Explainable Machine Learning Model to Predict Overall Survival in Patients Treated With Palliative Radiotherapy for Bone Metastases.

Purpose: The estimation of prognosis and life expectancy is critical in the care of patients with advanced cancer. To aid clinical decision making, we build a prognostic strategy combining a machine learning (ML) model with explainable artificial intelligence to predict 1-year survival after palliative radiotherapy (RT) for bone metastasis.

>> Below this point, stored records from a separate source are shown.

-- ==== Sys2Proof/Proofs/AngleAndLine.lean ====
section
/-! Proofs. The press angle and the line master (chapter 1): how a request row ends at a port that works it, STOP (R19), and the angles,
revolutions and increments of the updates of a base (R12). -/

namespace Sys2Proof.Machine

/-! ## A request row at the port that works it (R165) -/

theorem prepare_of_working {s : State} {r : Request} (hw : s.working r = true) : s.prepare r = s := if_pos hw

/-- At a port that works this request, its row ends with what working it gave. -/
theorem runRequest_replies {s t : State} {r : Request} {status : Status} {body : List Byte} (hw : s.working r = true)
    (hr : workRequest r s = (t, { status := status, body := body })) :
    Host.Outcome.next (s.runRequest r) = t.replies status body := by
  simp only [State.runRequest, State.replies, prepare_of_working hw, hr]

/-! ## STOP (R19) -/

theorem isMaster_eq_false_iff (s : State) : s.isMaster = false ↔ s.angle.role = .member := by
  cases h : s.angle.role <;> simp [State.isMaster, h]

theorem workStop_of_member {s : State} (hm : s.angle.role = .member) : workStop s = refuse s .notMaster :=
  if_pos ((isMaster_eq_false_iff s).mpr hm)

theorem workStop_of_running {s : State} (hm : s.angle.role ≠ .member) (hl : s.angle.lineState = .running) :
    workStop s = taken (s.setLine .stopping) :=
  (if_neg (mt (isMaster_eq_false_iff s).mp hm)).trans (if_pos hl)

theorem workStop_of_not_running {s : State} (hm : s.angle.role ≠ .member) (hl : s.angle.lineState ≠ .running) :
    workStop s = taken s :=
  (if_neg (mt (isMaster_eq_false_iff s).mp hm)).trans (if_neg hl)

/-- The ramp of a STOPPING line: the step that would reach or pass 0 gives 0 and STOPPED (R16). -/
theorem rampStep_stopping (m : MasterRecord) (v : Nat) :
    rampStep m .stopping v = if v ≤ m.aDown then (0, .stopped) else (v - m.aDown, .stopping) := by
  simp only [rampStep, Nat.sub_eq_zero_iff_le]

/-- Settles O13, by the three cases of STOP and the ramp of a STOPPING line. -/
theorem stopMakesARunningLineStop : Obligations.StopMakesARunningLineStop := by
  refine ⟨fun s hw => ?_, rampStep_stopping⟩
  rw [exec_stop]
  split
  case isTrue hm => exact runRequest_replies hw (workStop_of_member hm)
  case isFalse hm =>
    split
    case isTrue hl => exact runRequest_replies hw (workStop_of_running hm hl)
    case isFalse hl => exact runRequest_replies hw (workStop_of_not_running hm hl)

/-! ## The updates of a base (R11, R12) -/

theorem period_ns_pos (p : Period) : 0 < p.ns := by cases p <;> decide

theorem period_ns_le (p : Period) : p.ns ≤ 2000000 := by cases p <;> decide

/-- L of R11: L_align, or T_c if L_align exceeds it. -/
theorem makeBase_lag (a : AngleRecord) (aM : Angle) (v : Nat) (period : Period) (revolution : Num16) (t0 : Int) :
    (a.makeBase aM v period revolution t0).lag = if period.ns < a.lAlign then period.ns else a.lAlign := by
  simp only [AngleRecord.makeBase]
  split <;> omega

/-- The angle of update j is A_m + f_j modulo 2^24 (R12). -/
theorem base_angle_toNat (b : Base) (j : Nat) : (b.angle j).toNat = (b.aM.toNat + b.advance j) % 2 ^ 24 := by
  rw [Base.angle, BitVec.toNat_add, BitVec.toNat_ofNat, Nat.add_mod_mod]

theorem baseEvent_delta_of_newBase {s : State} (b : Base) (j at_ : Nat) (h : s.angle.newBase = true) :
    (s.baseEvent b j at_).delta = 0 := if_pos h

theorem baseEvent_delta_of_not_newBase {s : State} (b : Base) (j at_ : Nat) (h : s.angle.newBase = false) :
    (s.baseEvent b j at_).delta = ((s.baseEvent b j at_).angle - s.angle.previousAngle).toInt :=
  if_neg (Bool.eq_false_iff.mp h)

/-- The `j`-th of `k` whole parts of a period begins before the period ends. -/
theorem mul_div_lt_of_lt {t j k : Nat} (ht : 0 < t) (hj : j < k) : j * (t / k) < t :=
  calc j * (t / k) ≤ j * t / k := Nat.mul_div_le_mul_div_assoc j t k
    _ < t := Nat.div_lt_of_lt_mul (Nat.mul_lt_mul_of_pos_right hj ht)

/-- From the emission to an update of the base less than two periods pass (R12). -/
theorem makeBase_offset_lt (a : AngleRecord) (aM : Angle) (v : Nat) (period : Period) (revolution : Num16) (t0 : Int) {j : Nat}
    (hj : j < a.k) :
    (a.makeBase aM v period revolution t0).lag + j * (a.makeBase aM v period revolution t0).tu < 2 * period.ns := by
  have hlag : (a.makeBase aM v period revolution t0).lag ≤ period.ns := Nat.min_le_right _ _
  have htu : j * (a.makeBase aM v period revolution t0).tu < period.ns := mul_div_lt_of_lt (period_ns_pos period) hj
  omega

/-- A distance over less than two periods, rounded, is at most 2 V. -/
theorem roundedAdvance_le {v x t : Nat} (hx : x < 2 * t) : (v * x + t / 2) / t ≤ 2 * v := by
  have hvx : v * x ≤ 2 * v * t := calc
    v * x ≤ v * (2 * t) := Nat.mul_le_mul_left v hx.le
    _ = 2 * v * t := by ring
  apply Nat.le_of_lt_succ
  apply Nat.div_lt_of_lt_mul
  calc v * x + t / 2 < 2 * v * t + t := by omega
    _ = t * (2 * v + 1) := by ring

/-- The product of a speed in range and a time of less than two periods is below 2^45 (R12). -/
theorem speed_mul_lt {v x : Nat} (p : Period) (hv : v ≤ 4194303) (hx : x < 2 * p.ns) : v * x < 2 ^ 45 := by
  have hx' : x ≤ 4000000 := by have := period_ns_le p; omega
  calc v * x ≤ 4194303 * 4000000 := Nat.mul_le_mul hv hx'
    _ < 2 ^ 45 := by norm_num

/-- Settles O48: the angle and the increment by their lemmas, the bounds from the time being less than two periods. -/
theorem updateAngleIsTheRulesFormula : Obligations.UpdateAngleIsTheRulesFormula := by
  intro s a aM v period revolution t0 j at_ b l f e
  have hl : b.lag = l := makeBase_lag a aM v period revolution t0
  have hf : b.advance j = f := by
    show (v * (b.lag + j * (period.ns / a.k)) + period.ns / 2) / period.ns = f
    rw [hl]
  refine ⟨?_, ?_, baseEvent_delta_of_newBase b j at_, baseEvent_delta_of_not_newBase b j at_, rfl, fun hv hj => ?_⟩
  · rw [← hf]
    exact base_angle_toNat b j
  · rw [← hf]
    rfl
  · have hx : l + j * (period.ns / a.k) < 2 * period.ns := by
      rw [← hl]
      exact makeBase_offset_lt a aM v period revolution t0 hj
    have hf2v : f ≤ 2 * v := roundedAdvance_le hx
    exact ⟨speed_mul_lt period hv hx, by omega⟩

end Sys2Proof.Machine
end

section
/-! Proofs. The axes at the end of a reset (chapter 2): the read that ends in a restart (R171), and the axis records, bindings and notice
that either kind of reset leaves (R24). -/

namespace Sys2Proof.Machine

/-! ## The read transaction that restarts the part (R164, R171) -/

/-- A held reply clocked whole with a restart pending restarts the part. -/
theorem readEnds_of_restartPending {s : State} {clocked : Nat} {reply : List Byte} (straps : Straps) (hi : s.ctl.ignoring = false)
    (hr : s.ctl.reply = some reply) (hc : reply.length ≤ clocked) (hp : s.ctl.restartPending = true) :
    s.readEnds clocked straps = s.restartPart straps (misoBytes s.ctl.reply clocked) := by
  have hwhole : (s.ctl.reply.any fun r => decide (r.length ≤ clocked)) = true := by
    rw [hr]
    exact decide_eq_true hc
  unfold State.readEnds
  rw [hi, if_neg Bool.false_ne_true, if_pos hwhole, if_pos hp]

/-! ## Records at their table values, and none bound (R24) -/

theorem axis_of_axes_blank {s : State} (h : s.axes = Vector.replicate 16 {}) (i : Fin 16) : s.axis i = {} := by
  rw [State.axis, h]
  exact Vector.getElem_replicate i.isLt

theorem boundAxis_eq_none_of_unbound {s : State} (h : ∀ i, (s.axis i).binding = none) (p sub : Fin 4) : s.boundAxis p sub = none :=
  Option.eq_none_iff_forall_ne_some.mpr fun i hb => Option.some_ne_none _ ((boundAxis_binding s p sub i hb).symm.trans (h i))

theorem boundAxes_eq_nil_of_unbound {s : State} (h : ∀ i, (s.axis i).binding = none) (p : Fin 4) : s.boundAxes p = [] := by
  simp [State.boundAxes, boundAxis_eq_none_of_unbound h]

/-! ## What either kind of reset leaves of the axis engine (R24, R171, R172) -/

/-- The axis engine's part of a state at the end of a reset, with the notice of that reset. -/
structure AxesAtReset (t : State) : Prop where
  axes : t.axes = Vector.replicate 16 {}
  straySteps : t.straySteps = 0
  notices : ∃ cause id role, t.ctl.notices = [.resetDone cause id role]

theorem powerOn_axesAtReset (s : State) (straps : Straps) (trp : BitVec 12) (csLow : Bool) :
    AxesAtReset (s.powerOn straps trp csLow) := ⟨rfl, rfl, _, _, _, rfl⟩

theorem restartPart_axesAtReset (s : State) (straps : Straps) (miso : List Byte) : AxesAtReset (s.restartPart straps miso) :=
  ⟨rfl, rfl, _, _, _, rfl⟩

theorem AxesAtReset.axis_eq {t : State} (h : AxesAtReset t) (i : Fin 16) : t.axis i = {} := axis_of_axes_blank h.axes i

theorem AxesAtReset.boundAxes_eq_nil {t : State} (h : AxesAtReset t) (p : Fin 4) : t.boundAxes p = [] :=
  boundAxes_eq_nil_of_unbound (fun i => by rw [h.axis_eq i]) p

/-- Settles O3: both kinds of reset leave the axis engine as `AxesAtReset` says; a restart is reached by the read of its reply. -/
theorem resetGivesEveryAxisItsTableValues : Obligations.ResetGivesEveryAxisItsTableValues := by
  unfold Obligations.ResetGivesEveryAxisItsTableValues
  intro blank atReset
  have atReset_of : ∀ t, AxesAtReset t → atReset t := fun t h => ⟨h.axis_eq, h.straySteps, h.boundAxes_eq_nil, h.notices⟩
  refine ⟨fun s at_ straps trp csLow => ?powerOn, fun s at_ clocked straps reply hi hr hc hp => ?restart⟩
  case powerOn =>
    exact ⟨_, exec_powerOnReset at_ straps trp csLow s, atReset_of _ (powerOn_axesAtReset _ straps trp csLow)⟩
  case restart =>
    have hread := readEnds_of_restartPending (s := s.tick at_) straps hi hr hc hp
    rw [exec_readTransaction, hread]
    exact ⟨_, rfl, atReset_of _ (restartPart_axesAtReset _ straps _)⟩

end Sys2Proof.Machine
end

section
/-! Proofs. The register marks (chapter 7): SET_MARK in its unit form (R136), and the speed check of a trim step (R146). -/

namespace Sys2Proof.Machine

/-! ## SET_MARK in its unit form (R136) -/

theorem workSetMarkUnit_of_gt {s : State} {vReg : Nat} (h : 4194303 < vReg) : workSetMarkUnit vReg s = refuse s .range :=
  if_neg (Nat.not_le.mpr h)

theorem workSetMarkUnit_of_le {s : State} {vReg : Nat} (h : vReg ≤ 4194303) :
    workSetMarkUnit vReg s = taken { s with marks := { s.marks with vReg := vReg } } :=
  if_pos h

/-! ## The speed check of a step (R146) -/

/-- A step that passes the first three checks is judged by the speed, then by the binding and the state of the bound axis. -/
theorem withheld_of_locked_running {s : State} {c : Channel} {step : Int} (hstep : step ≠ 0) (hlocked : c.state = .locked)
    (hrunning : s.angle.lineState = .running) :
    s.withheld c step =
      if s.angle.v < s.marks.vReg then some .slow
      else if c.node = 0 then some .unbound
      else if c.node = s.angle.nodeId ∧ (s.axis c.axis).state ≠ .coupled then some .axisNotCoupled
      else none := by
  rw [State.withheld, if_neg hstep, if_neg (not_not_intro hlocked), if_neg (not_not_intro hrunning)]
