-- ==== Sys2Proof/Word.lean ====
section
/-! DEFINITION. The word types of the machine and their plainest arithmetic (spec R3, R62). -/

namespace Sys2Proof

/-- The unit of memory (R3). -/
abbrev Byte := BitVec 8

/-- A scalar register's contents (R62). -/
abbrev Word := BitVec 64

/-- A vector register's contents (R62). -/
abbrev Vec := BitVec 2048

/-- A predicate register's contents (R62, R64). -/
abbrev Mask := BitVec 64

end Sys2Proof
end

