/-! Stage queues, triggers, estimates and launches (R113 to R118). -/

def State.launchOf (s : State) (r : TaskRef) : Option Launch :=
  (s.berth r.berth).sched.live.find? fun l => l.serial == r.serial

/-- The consumer stage and depth of outgoing queue n of the task's stage (R29). -/
def State.outQueue (s : State) (r : TaskRef) (n : Nat) : Option (Nat × Nat) :=
  match s.launchOf r with
  | some l => (match l.stages[r.stage.toNat]? with
    | some st => (st.outs.getD n none)
    | none => none)
  | none => none

def fourWords (c : Core) (a : SCode) : List Word := (List.range 4).map fun i => c.readS .none (a + BitVec.ofNat 6 i)

/-- QPUSH (R113). One whose QP is false pushes nothing, and freezes on a full queue as the others do (R71, R73, log 77). -/
def execQpush (qp : Guard) (a : SCode) (n : BitVec 2) (s : State) : Out :=
  let c := s.core
  timedOp s (Instr.wf (.qpush qp a n)) false (c.live .none qp)
    (if (s.outQueue c.ref n.toNat).isNone then [c.cause 0x03D] else []) (fun c => c.act (.pushRoom n))
    fun c => c.act (.qpush n (fourWords c a))

/-- The five destinations of QPOP (R114). -/
def qpopDests (d : SCode) (q : BitVec 3) (ws : List Word) (found : Bool) : List Effect :=
  (List.range 4).map (fun i => Effect.scalar (d + BitVec.ofNat 6 i) (ws.getD i 0)) ++ [.cond q found]

def execQpop (qp : Guard) (d : SCode) (q : BitVec 3) (s : State) : Out :=
  issue s (Instr.wf (.qpop qp d q)) false (s.core.live .none qp) [] fun c =>
    let u := c.loc.nextUid
    (({ c with loc := { c.loc with pending := c.loc.pending ++
      [({ uid := u, dests := qpopDests d q [] false, boost := .none, addr := c.pipe.addr, slot := c.pipe.slot } : Pending)] } }).act (.qpop u)).bump

def execTrigger (qp : Guard) (s : State) : Out :=
  issue s qp.wf true (s.core.live .none qp) [] fun c => c.act .trigger
def execRemt (qp : Guard) (a : SCode) (s : State) : Out :=
  issue s qp.wf true (s.core.live .none qp) [] fun c => c.act (.remt (c.readS .none a))

/-- GLAUNCH (R118): the graph object's address must be aligned and in a segment. One whose QP is false launches nothing, and freezes on
a full launch queue as the others do (R71, R73, log 77). -/
def execGlaunch (qp : Guard) (a : SCode) (level : BitVec 2) (s : State) : Out :=
  let c := s.core
  let x := (c.readS .none a).toNat
  let bad := x % 64 ≠ 0 || ((s.berth c.ref.berth).device x false).isNone
  timedOp s qp.wf false (c.live .none qp) (if bad then [c.cause 0x044 (BitVec.ofNat 64 x)] else []) (fun c => c.act (.launchRoom level))
    fun c => c.act (.glaunch x level)

/-! Control registers (R333, R348, R349). -/

def Core.tstat (c : Core) : Word :=
  BitVec.ofNat 64 ((if c.trap.h then 1 else 0) + (if c.pipe.inter then 2 else 0) + (if c.det then 4 else 0)
    + (if c.trap.eheld then 8 else 0) + (if c.preempt.isSome then 16 else 0))

/-- What the host reads at an offset of a berth's virtual-function BAR 0, as far as the tasks see it (R34, R159, R294,
R303, R328, R345, R354). -/
def Berth.register (b : Berth) (ofs : Nat) : Option Word :=
  if ofs = 0x00 then some 0
  else if ofs = 0x08 then some (b.sched.port.zeroExtend 64 ||| (if b.sched.stopped then 4 else 0))
  else if ofs = 0x10 then some b.obj.otb
  else if ofs = 0x18 then some b.obj.otn
  else if ofs = 0x28 then some 0
  else if ofs = 0x30 then some (if b.obj.oinv.isEmpty then 0 else 0x8000000000000000#64)
  else if ofs = 0x38 then some b.obj.rtgt
  else if ofs = 0x40 then some 0
  else if ofs = 0x48 then some (b.obj.rstat.zeroExtend 64)
  else if ofs = 0x50 then some b.gstep
  else if ofs = 0x58 then some 0
  else if ofs = 0x60 then some 0
  else if ofs = 0x68 then some 0
  else if ofs = 0x70 then some (b.obj.fstat.zeroExtend 64)
  else if ofs = 0x78 then some 0
  else if ofs = 0x80 then some (b.obj.lstat.zeroExtend 64)
  else if ofs = 0x90 then some b.errs.eqb
  else if ofs = 0x98 then some b.errs.eqn
  else if ofs = 0xA0 then some b.errs.head
  else if ofs = 0xA8 then some b.errs.tail
  else if ofs = 0xB0 then some b.errs.lost
  else if ofs = 0xB8 then some b.sched.cxb
  else if ofs = 0xC0 then some b.sched.cxn
  else none

/-- The value of a control register, none for a reserved number (R348). -/
def State.csr (s : State) (n : Nat) : Option Word :=
  let c := s.core
  let t := c.trap
  if n = 0x000 then some c.tstat
  else if n = 0x001 then some t.tcause
  else if n = 0x002 then some t.tepc
  else if n = 0x003 then some t.taddr
  else if n = 0x004 then some t.tinfo
  else if n = 0x005 then some t.tinfo2
  else if n = 0x006 then some t.tvec
  else if n = 0x007 then some t.tscr0
  else if n = 0x008 then some t.tscr1
  else if n = 0x010 then some (c.no.zeroExtend 64)
  else if n = 0x011 then some (c.ref.berth.zeroExtend 64)
  else if n = 0x012 then some (c.ref.task.zeroExtend 64)
  else if 0x100 ≤ n ∧ n ≤ 0x118 then (s.berth c.ref.berth).register (8 * (n - 0x100))
  else if 0x400 ≤ n ∧ n < 0x480 then
    some (BitVec.ofNat 64 ((c.regs.fstat[(n - 0x400) / 2]!).toNat / 2 ^ (64 * (n % 2))))
  else none

/-- Whether CSRW may name a register (R348). -/
def csrWritable (n : Nat) : Bool :=
  [0x001, 0x002, 0x006, 0x007, 0x008, 0x100, 0x101, 0x102, 0x103, 0x105, 0x106, 0x107, 0x108, 0x109, 0x10B, 0x10C,
    0x10D, 0x10E, 0x10F, 0x110, 0x112, 0x113, 0x115, 0x116].contains n

def execCsrr (qp : Guard) (d : SCode) (n : BitVec 11) (s : State) : Out :=
  let c := s.core
  let e : Effect := .scalar d ((s.csr n.toNat).getD 0)
  timedOp s qp.wf true (c.live .none qp) (if (s.csr n.toNat).isNone then [c.cause 0x03A] else []) (fun c => c.idle 0 0 e .none)
    fun c => c.result 0 0 e .none none

def execCsrw (qp : Guard) (n : BitVec 11) (a : SCode) (s : State) : Out :=
  let c := s.core
  let k := n.toNat
  issue s qp.wf true (c.live .none qp)
    (if (s.csr k).isNone then [c.cause 0x03A]
     else if !csrWritable k then [c.cause 0x03C]
     else if (k == 1 || k == 2) && !c.trap.h then [c.cause 0x03B] else [])
    fun c =>
      if k = 0x10B then (c.act (.drain .sys c.loc.nextUid (s.scopeNow .sys))).act (.stepRequest (c.readS .none a))
      else c.act (.csrw n (c.readS .none a))

/-! Branches (R120 to R123). -/

def Core.target (c : Core) {n : Nat} (disp : BitVec n) : Int := (c.pipe.addr : Int) + 32 * disp.toInt
def Core.inCode (c : Core) (t : Int) : Bool := decide (0 ≤ t) && c.isBundle t.toNat

/-- How BC resolves for a taken or not-taken branch (R77). -/
def bcAct (bc : Bc) (taken : Bool) : List Act :=
  match bc with
  | .none => []
  | .taken => [.boost taken]
  | .notTaken => [.boost (!taken)]

/-- The redirection of a branch with its boost directive. -/
def Core.branch (c : Core) (taken : Bool) (t : Int) (bc : Bc) : Core :=
  let c := if taken then { c with pipe := { c.pipe with next := t.toNat } } else c
  (bcAct bc taken).foldl Core.act c

/-- A branch that carries BC: a false QP is not taken, and BC still resolves (R74). -/
def branchOp (s : State) (wf : Bool) (b : BrHead) (t : Int) (cond : Bool) (causes : List Cause) (eff : Core → Core) : Out :=
  let c := s.core
  let live := c.live .none b.qp
  let taken := live && cond
  issue s wf true true
    ((if live then causes else []) ++
      (if taken && !c.inCode t then [c.cause 0x043 (BitVec.ofInt 64 t)] else []))
    fun c => (if live then eff c else c).branch taken t b.bc

def execBr (b : BrHead) (disp : BitVec 17) (s : State) : Out :=
  branchOp s b.wf b (s.core.target disp) true [] id
def execBrc (b : BrHead) (sc : SCode) (disp : BitVec 11) (s : State) : Out :=
  branchOp s b.wf b (s.core.target disp) (s.core.readS .none sc != 0) [] id

/-- BRV needs a uniform predicate (R122). -/
def brvCauses (c : Core) (p : BitVec 4) : List Cause :=
  let m := c.readP .none p
  if m = 0 || m = BitVec.allOnes 64 then [] else [c.cause 0x023]
def execBrvAll (b : BrHead) (p : BitVec 4) (disp : BitVec 13) (s : State) : Out :=
  branchOp s b.wf b (s.core.target disp) (s.core.readP .none p == BitVec.allOnes 64) (brvCauses s.core p) id
def execBrvNone (b : BrHead) (p : BitVec 4) (disp : BitVec 13) (s : State) : Out :=
  branchOp s b.wf b (s.core.target disp) (s.core.readP .none p == 0) (brvCauses s.core p) id

def execLoop (b : BrHead) (sc : SCode) (disp : BitVec 11) (s : State) : Out :=
  let n := s.core.readS .none sc - 1
  branchOp s (Instr.wf (.loop b sc disp)) b (s.core.target disp) (n != 0) [] fun c => c.atEnd (.scalar sc n)

def execCall (qp : Guard) (disp : BitVec 17) (s : State) : Out :=
  let c := s.core
  let t := c.target disp
  issue s qp.wf true (c.live .none qp)
    (if 16 ≤ c.pipe.retstack.length then [c.cause 0x022]
     else if !c.inCode t then [c.cause 0x043 (BitVec.ofInt 64 t)] else [])
    fun c => (c.act (.push (c.pipe.addr + 32))).branch true t .none

def execRet (qp : Guard) (s : State) : Out :=
  let c := s.core
  let t := c.pipe.retstack.headD 0
  issue s qp.wf true (c.live .none qp)
    (if c.pipe.retstack.isEmpty then [c.cause 0x022]
     else if !c.isBundle t then [c.cause 0x043 (BitVec.ofNat 64 t)] else [])
    fun c => (c.act .pop).branch true t .none

/-! The rest of the branch slot (R124 to R128, R350). -/

def execEndTask (qp : Guard) (s : State) : Out :=
  issue s qp.wf true (s.core.live .none qp) [] fun c => c.act .endTask

/-- Causes of BAR at the arriving core (R126). A core of another berth that waits at the id is none of its business (R361, log 108). -/
def State.barCauses (s : State) (id : BitVec 3) (mask : BitVec 8) : List Cause :=
  let c := s.core
  let mem (d : Core) : Bool := mask.toNat / 2 ^ (d.no.toNat % 8) % 2 == 1
  let shoal := s.others.filter fun d => decide (shoalOf d.no = shoalOf c.no)
  let sameBerth (d : Core) : Bool := match d.task with | some t => t.ref.berth == c.ref.berth | none => false
  if !mem c then [c.cause 0x020]
  else if shoal.any (fun d => sameBerth d && (match d.pipe.arrival with | some (i, m) => i == id && m != mask | none => false))
      || shoal.any (fun d => mem d && !sameBerth d) then [c.cause 0x024]
  else []

def execBar (qp : Guard) (id : BitVec 3) (mask : BitVec 8) (s : State) : Out :=
  issue s qp.wf false (s.core.live .none qp) (s.barCauses id mask) fun c => c.act (.bar id mask false)

def execWaitt (qp : Guard) (sc : SCode) (clr : Bool) (f : BitVec 6) (s : State) : Out :=
  issue s qp.wf true (s.core.live .none qp) [] fun c => c.act (.waitt (c.readS .none sc) f clr c.pipe.slot)
def execWaitf (qp : Guard) (clr : Bool) (f : BitVec 6) (s : State) : Out :=
  issue s qp.wf true (s.core.live .none qp) [] fun c => c.act (.waitf f clr)
def execYield (qp : Guard) (s : State) : Out :=
  issue s qp.wf false (s.core.live .none qp) [] fun c => c.act .yield

def execTrap (qp : Guard) (sc : SCode) (code : BitVec 11) (s : State) : Out :=
  issue s (Instr.wf (.trap qp sc code)) false (s.core.live .none qp) [] fun c =>
    c.act (.after { c.cause 0x060 (c.readS .none sc) with info2 := code.zeroExtend 64 })

/-- RFT in a handler and MODE freeze the core for results in flight whatever QP holds, and a nullified slot does (R71, R125, R339,
log 104). -/
def execRft (qp : Guard) (s : State) : Out :=
  timedOp s qp.wf true (s.core.live .none qp) (if s.core.trap.h then [] else [s.core.cause 0x03B])
    (fun c => if c.trap.h then c.act (.mode none) else c) fun c => c.act .rft
def execMode (qp : Guard) (interlocked : Bool) (s : State) : Out :=
  timedOp s qp.wf false (s.core.live .none qp) [] (fun c => c.act (.mode none)) fun c => c.act (.mode (some interlocked))

end Sys2Proof.Machine
end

Materials and methods: Data collected in the multicentric PRAIS trial were extracted for 574 eligible adults diagnosed with metastatic cancer. The primary end point was the overall survival (OS) at 1 year (1-year OS) after the start of RT. Candidate covariate predictors consisted of 13 clinical and tumor-related pre-RT patient characteristics, seven dosimetric and treatment-related variables, and 45 pre-RT laboratory variables. ML models were developed and internally validated using the Python package. The effectiveness of each model was evaluated in terms of discrimination. A Shapley Additive Explanations (SHAP) explainability analysis to infer the global and local feature importance and to understand the reasons for correct and misclassified predictions was performed.

Results: The best-performing model for the classification of 1-year OS was the extreme gradient boosting algorithm, with AUC and F1-score values equal to 0.805 and 0.802, respectively. The SHAP technique revealed that higher chance of 1-year survival is associated with low values of interleukin-8, higher values of hemoglobin and lymphocyte count, and the nonuse of steroids.

Conclusion: An explainable ML approach can provide a reliable prediction of 1-year survival after RT in patients with advanced cancer. The implementation of SHAP analysis provides an intelligible explanation of individualized risk prediction, enabling oncologists to identify the best strategy for patient stratification and treatment selection.